- Directions for this task -
Tally the lines of the records that contain the string "some", then give the total and nothing more.

- Record excerpts -
▬▬▬▬▬▬▬▬▬▬

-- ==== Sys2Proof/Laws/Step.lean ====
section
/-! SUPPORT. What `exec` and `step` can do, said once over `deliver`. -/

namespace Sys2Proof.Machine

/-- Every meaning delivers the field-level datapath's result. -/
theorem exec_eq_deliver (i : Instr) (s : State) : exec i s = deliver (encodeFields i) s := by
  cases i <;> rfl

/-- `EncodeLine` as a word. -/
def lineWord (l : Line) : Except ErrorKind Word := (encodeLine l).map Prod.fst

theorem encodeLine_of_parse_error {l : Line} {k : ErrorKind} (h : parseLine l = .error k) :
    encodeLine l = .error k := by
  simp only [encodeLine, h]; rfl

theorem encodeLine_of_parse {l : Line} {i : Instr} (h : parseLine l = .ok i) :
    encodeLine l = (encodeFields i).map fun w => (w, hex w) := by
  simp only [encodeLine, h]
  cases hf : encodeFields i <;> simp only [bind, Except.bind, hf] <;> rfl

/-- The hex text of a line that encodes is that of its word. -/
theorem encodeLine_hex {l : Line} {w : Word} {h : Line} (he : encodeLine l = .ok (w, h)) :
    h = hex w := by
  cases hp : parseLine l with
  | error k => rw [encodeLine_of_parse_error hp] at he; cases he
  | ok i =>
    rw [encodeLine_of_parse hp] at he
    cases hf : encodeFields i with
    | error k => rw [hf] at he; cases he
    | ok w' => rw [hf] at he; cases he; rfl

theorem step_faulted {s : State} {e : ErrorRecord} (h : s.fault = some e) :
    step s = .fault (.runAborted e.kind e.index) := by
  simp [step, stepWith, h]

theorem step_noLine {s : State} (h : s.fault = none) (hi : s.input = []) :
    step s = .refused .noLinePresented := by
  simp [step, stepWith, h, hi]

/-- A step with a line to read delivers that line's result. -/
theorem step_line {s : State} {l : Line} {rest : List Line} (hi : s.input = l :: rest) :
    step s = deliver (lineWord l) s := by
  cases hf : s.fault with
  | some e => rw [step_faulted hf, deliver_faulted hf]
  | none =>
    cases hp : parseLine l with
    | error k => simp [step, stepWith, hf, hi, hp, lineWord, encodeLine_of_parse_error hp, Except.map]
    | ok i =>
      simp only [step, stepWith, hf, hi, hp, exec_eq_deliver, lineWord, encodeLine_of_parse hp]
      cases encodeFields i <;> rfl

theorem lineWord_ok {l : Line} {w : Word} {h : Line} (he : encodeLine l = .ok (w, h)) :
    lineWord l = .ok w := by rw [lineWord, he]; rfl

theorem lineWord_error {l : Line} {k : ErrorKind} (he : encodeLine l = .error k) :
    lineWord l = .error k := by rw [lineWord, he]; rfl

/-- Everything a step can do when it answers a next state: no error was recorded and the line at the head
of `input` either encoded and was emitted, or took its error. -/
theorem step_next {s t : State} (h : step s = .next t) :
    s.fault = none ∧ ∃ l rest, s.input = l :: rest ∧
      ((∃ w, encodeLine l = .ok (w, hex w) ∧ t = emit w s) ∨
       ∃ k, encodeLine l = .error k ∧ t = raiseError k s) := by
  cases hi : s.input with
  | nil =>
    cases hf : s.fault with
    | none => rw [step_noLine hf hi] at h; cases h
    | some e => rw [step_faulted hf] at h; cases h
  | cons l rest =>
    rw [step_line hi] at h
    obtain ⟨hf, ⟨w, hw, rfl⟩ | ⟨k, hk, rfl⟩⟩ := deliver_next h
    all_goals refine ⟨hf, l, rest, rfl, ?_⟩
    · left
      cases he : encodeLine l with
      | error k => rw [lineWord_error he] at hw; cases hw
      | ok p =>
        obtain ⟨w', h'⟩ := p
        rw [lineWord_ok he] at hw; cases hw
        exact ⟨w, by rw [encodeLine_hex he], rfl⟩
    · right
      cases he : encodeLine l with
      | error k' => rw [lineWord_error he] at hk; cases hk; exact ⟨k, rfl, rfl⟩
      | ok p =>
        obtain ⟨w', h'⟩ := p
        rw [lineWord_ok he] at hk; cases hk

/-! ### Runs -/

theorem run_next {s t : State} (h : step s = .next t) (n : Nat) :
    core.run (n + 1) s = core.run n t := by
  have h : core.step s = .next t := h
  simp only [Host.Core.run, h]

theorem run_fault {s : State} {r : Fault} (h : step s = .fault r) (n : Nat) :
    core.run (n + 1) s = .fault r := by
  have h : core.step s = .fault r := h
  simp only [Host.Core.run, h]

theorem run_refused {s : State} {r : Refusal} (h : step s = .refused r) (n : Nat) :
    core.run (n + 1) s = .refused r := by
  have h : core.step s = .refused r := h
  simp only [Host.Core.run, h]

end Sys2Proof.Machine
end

▬▬▬▬▬▬▬▬▬▬

- Solution for this problem -
3